What is the relationship between Security School and enterprise management software vendors such as Yonyou and Kingdee?
Lin Sen: We are equivalent to the security solution provider of enterprise management software vendors, and our products can be regarded as security patches or defense tools based on enterprise management software. We will not replace ERP, we are the protector of ERP.
Will enterprise management software vendors build their own security teams in the future? Will the security faction conflict with them?
Lin Sen: Many investors have indeed asked this question. Most traditional ERP vendors are not involved in security services for three main reasons:
First of all, traditional ERP vendors focus on corporate business issues, while security is relatively independent and professional, and traditional ERP vendors have limited accumulation. Secondly, in the ERP field, security is a subsidiary product that cannot directly create value for the enterprise. Finally, if traditional ERP vendors do their own security services, it may give customers the psychological hint that “the product is not safe enough”.
Therefore, traditional ERP vendors prefer to cooperate with third-party security companies like Security Pai to solve security problems.
Enterprise Security Hard Power: Reduce False Interception Rate
How is the latest “SECNANO” product launched by Security School upgraded from the past?
Lin Sen: Security school’s traditional solutions focus on medium and large customers, but we have found that many small and medium customers also need security services. Therefore, we launched the SECNANO product, which is charged according to the number of installations. It can be installed on servers and terminals to automatically identify corporate ERP and financial software and protect related documents. At the same time, SECNANO also has remote hosting services. Once a problem is found, the security faction will immediately call the customer to provide remote warning and support services.

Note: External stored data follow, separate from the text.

-- ==== Sys2Proof/Tests/Slice0.lean ====
section
/-! SUPPORT. Tests. The expected values are the spec's: its worked encodings (30_encoding.md R105) and its test vectors
(95_test_vectors.md), under the test configuration TC. The witnesses at the end meet the hypotheses of the statements. -/

namespace Sys2Proof.Tests

open Sys2Proof.Machine

/-! ### Helpers -/

/-- The OPEN parameters of TC, with another `DDR_MAX` where asked (TC-HI takes 3996). -/
def tcOpen (ddrMax : Nat) : OpenParams where
  refMhz := 48
  ddrMax := ddrMax
  offDphyParam := 0x40#16
  offClkLaneTiming := 0x44#16
  offLpByteclk := 0x48#16
  offClkLaneSwt := 0x4C#16

/-- TC. -/
def tc : AdmittedCfg where
  params := Cfg.ofOpen (tcOpen 744)
  ok := by decide

/-- TC-HI under `FIELD_POLICY = SATURATE`. -/
def tcHiSaturate : AdmittedCfg where
  params := { Cfg.ofOpen (tcOpen 3996) with fieldPolicy := .saturate }
  ok := by decide

/-- The reset state under TC. -/
def s0 : State := { State.reset with cfg := tc }

/-- The state a command gives; `s` where it gives none. -/
def after (i : Instr) (s : State) : State :=
  match exec i s with
  | .next t => t
  | .fault _ => s
  | .refused _ => s

/-- Every command gives a next state, and `after` names it. -/
theorem exec_after (i : Instr) (s : State) : exec i s = .next (after i s) := by cases i <;> rfl

/-- The state after the next port event. -/
def afterStep (s : State) : State :=
  match step s with
  | .next t => t
  | .fault _ => s
  | .refused _ => s

/-- The eleven counts as numbers, in the order of the spec's vectors. -/
def countList (n : PerCount Nat) : List Nat := allCountNames.map n.get

/-- The eight intervals in the order of the spec's vectors. -/
def intervalList (n : PerInterval Nat) : List Nat :=
  [n.hsPrep, n.hsZero, n.hsTrail, n.hsExit, n.clkPrep, n.clkZero, n.clkTrail, n.clkExit]

/-- MODE of program P1: `SETMODE div=1, fmt=24, cls=nonburst, lanes=2`. -/
def sMode : State := after (.setmode 1#8 .bpp24 .nonBurst 2) s0

/-- A state with a committed plan at 72 MHz (CALCDDR 72). -/
def sPlan : State := after (.calcddr 72) s0

/-- A state with valid images of 72 MHz. -/
def sImg : State := after .pack sPlan

/-- A state with all eleven counts overridden by 5. -/
def sOvr : State := { s0 with ovr := allCounts ⟨true, 5#8⟩ }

SECNANO can reach a large number of small and micro enterprises through lightweight, easy-to-deliver, and cloud-based security services. We have conducted research on this market. At present, domestic head management software vendors have 800,000 small and micro enterprise customers and tens of millions of terminals. If we can eat this cityThe future will be more segmented, and GRC (Enterprise Risk Management) will become one of the important directions of the future enterprise security market. After solving traditional network security, enterprises will definitely pay attention to the business system itself and the security impact of various operations in the business system on the business and management of the enterprise.
In fact, e-commerce, finance and other industries have begun to pay attention to GRC. For example, anti-fraud and anti-wool party belong to the category of GRC. These are also problems that traditional security vendors cannot solve. We believe that the market potential of this security demand will become greater and greater in the future.
With the popularization of remote office and digital transformation, more and more companies are migrating their business online, and some sensitive information is also migrated to the cloud. The risk of corporate sensitive information leakage is also increasing . In response to this phenomenon, what is the layout of the security faction?
Lin Sen: We are also studying the next generation of cloud security products. But our view on the future cloud trend is that in the field of enterprise services, the future will definitely not be a “pure cloud” era, but a “hybrid cloud” era. Enterprises will put non-core data, such as reimbursements, video conferences, etc., on the cloud; while core data, such as finance, R&D, production management, and enterprise management, will be deployed on self-built private clouds. That is, the future enterprise environment will become a hybrid cloud architecture of public cloud + private cloud.
Therefore, on the basis of improving private cloud products, we are also deploying public cloud security products. In the future, we will still propose corresponding solutions based on enterprise business scenarios and models.